Definitivamente somos almas gemelas.

Jajajajaja

😉

Te deseo un feliz feliz desayuno de domingo!

Notas:

Curry picante: El curry es una mezcla de especias, por eso existen muchos currys diferentes; utiliza el que te guste a ti, yo utilizo una mezcla que compro aquí, en Casa Ruiz, una cadena de tiendas de granel selecto ¿ Has visto que han proliferado como setas tiendas en las que puedes encontrar todo tipo de especias?  Tienen toda clase de harinas, azúcar, legumbres, cereales… A mí me gusta mucho, me lo paso como una enana llevándome cacao, azúcar de todos los tipos, harinas o especias…Hay varias en Madrid, pero la mezcla de curry que a ti te guste, la que tengas, la que tú utilices ¡Está perfecta!

Especias: Siempre puedes experimentar con las especias y ajustarlas a tus gustos o a las que tengas más a mano.

-Azúcar: ¿Por qué utilizar distintos tipos de azúcar en una receta?
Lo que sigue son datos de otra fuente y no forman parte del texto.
/-- The request of the slot at issue: what every one carries. -/
structure RequestOf (s : State) (u : UnitSt) (q : SyncReq) (va : Va) (pa : Nat) (e : TlbEntry) (o c : BitVec 2) : Prop where
  id : q.id = s.nextReq
  unit : q.uid = s.issue.me ∧ q.bundle = u.flow.pc.addr ∧ q.slot = s.issue.slot
  place : q.va = va ∧ q.pa = pa ∧ q.die = homeOf (pa / 128) ∧ q.key = e.key
  order : q.acquire = ordAcq o ∧ q.scope = c
  fresh : q.done = 0 ∧ q.copyEng = none

/-- A form of Y.SYNC with an operation on one element: its code, its instruction, a width of its own, whether sd is a comparand,
and whether the old value is sign-extended (R272, R273). -/
structure AtomForm where
  op : BitVec 5
  ins : BitVec 6 → BitVec 6 → BitVec 6 → BitVec 2 → BitVec 2 → BitVec 1 → Instr
  width : Option (BitVec 1)
  cmp : Bool
  signed : Bool

def atomForms : List AtomForm :=
  [⟨0x00, .aadd, none, false, true⟩, ⟨0x01, .aand, none, false, false⟩, ⟨0x02, .aor, none, false, false⟩,
   ⟨0x03, .axor, none, false, false⟩, ⟨0x04, .amins, none, false, true⟩, ⟨0x05, .aminu, none, false, false⟩,
   ⟨0x06, .amaxs, none, false, true⟩, ⟨0x07, .amaxu, none, false, false⟩, ⟨0x08, .axchg, none, false, false⟩,
   ⟨0x09, .acas, none, true, false⟩, ⟨0x0A, fun d a b c o _ => .afadd32 d a b c o, some 1, false, false⟩,
   ⟨0x0B, fun d a b c o _ => .afadd64 d a b c o, some 0, false, false⟩]

/-- A copy command: its code, its instruction, its token and the other fields of its header (R207, R208). -/
structure CopyForm where
  op : BitVec 5
  ins : Instr
  hdr : BitVec 22

/-- The copy commands under a token t with BAR b and FOL f, kinds x and k, an index handle i and an element size z. -/
def copyForms (e : BitVec 1) (t : BitVec 4) (b f y : BitVec 1) (x k z : BitVec 2) (i : BitVec 8) : List CopyForm :=
  [⟨0x00, .cpy e t b f k, copyHdr t b f 0 k 0⟩, ⟨0x01, .cpyo e t b f x, copyHdr t b f x 0 0⟩,
   ⟨0x02, .cpyt e t b f, copyHdr t b f 1 1 0⟩, ⟨0x03, .gath e t b f i, copyHdr t b f 0 1 (i.setWidth 12)⟩,
   ⟨0x04, .scat e t b f i, copyHdr t b f 1 0 (i.setWidth 12)⟩, ⟨0x05, .bpf e t, copyHdr t 0 0 0 0 0⟩,
   ⟨0x06, .qcvt e t b f x k, copyHdr t b f x k 0⟩, ⟨0x07, .dqcvt e t b f x k, copyHdr t b f x k 0⟩,
   ⟨0x08, .nmpk e t b f x k, copyHdr t b f x k 0⟩, ⟨0x09, .nmup e t b f x k, copyHdr t b f x k 0⟩,
   ⟨0x0A, .publ e t b f y, copyHdr t b f 0 0 (y.setWidth 12)⟩, ⟨0x0F, .xpose e t b f x k z, copyHdr t b f x k (z.setWidth 12)⟩]

/-! ### Memory at device scope (R301, R324) -/

/-- A byte as performed at device scope, read under a key slot. -/
def deviceByte (s : State) (a : Nat) (key : BitVec 8) : Byte := lineByte (deviceLine s (a / 128) key).1 (a % 128)

/-- A context that neither records nor replays made the request, or none did (R287, R288). -/
def Unlogged (s : State) (q : SyncReq) : Prop :=
  ∀ u k, s.unit? q.who = some u → s.ctx? u.ident.asid = some k → k.recording = false ∧ k.replay = false


/-! ### Messages of the hub (R297, R298) -/

/-- What the links carry once a message is taken from them and others are added behind. -/
def NetAfter (s t : State) (m : Msg) (out : List Msg) : Prop :=
  t.hub.dir.net = removeFirst (fun y => y == m) s.hub.dir.net ++ out

/-- Units and memory are as they were. -/
def SameData (s t : State) : Prop := t.units = s.units ∧ t.mem = s.mem

/-- A message to a die with data. -/
def dataTo (k : MsgKind) (d : DieNo) (line : Nat) (v : BitVec 1024 × Bool) (key : BitVec 8) : Msg :=
  { toDie k d line with data := v.1, poison := v.2, key := key }

end Sys2Proof.Safety
end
Es una opción, siempre puedes utilizar una sola clase de azúcar, o más de dos, en realidad lo importante es hacer el dulce a tu gusto, al de quien se lo vaya a comer contigo o ajustándote a lo que tienes en casa cuando te da el muffin-ataque; sin embargo como cada tipo de azúcar tiene unas características, cada uno aporta un sabor, una cantidad de humedad y una consistencia final al dulce, acuérdate: azúcares más refinados aportan algo menos de humedad y un acabado final más crujiente; azúcares morenos, moscovados o integral de caña son más humedos, con un sabor a caramelo que te rechupeteas las garras y aportan acabados menos crujientes ¿La superficie crujiente, la última capita del bizcocho? Esa quedará más crujiente siempre con azúcares refinados, pero el interior será también algo menos húmedo. Como yo no quiero renunciar a nada, por eso he combinado ambos tipos ¡Lo quiero todo! ¿Y tú? ¿Cómo te gustan?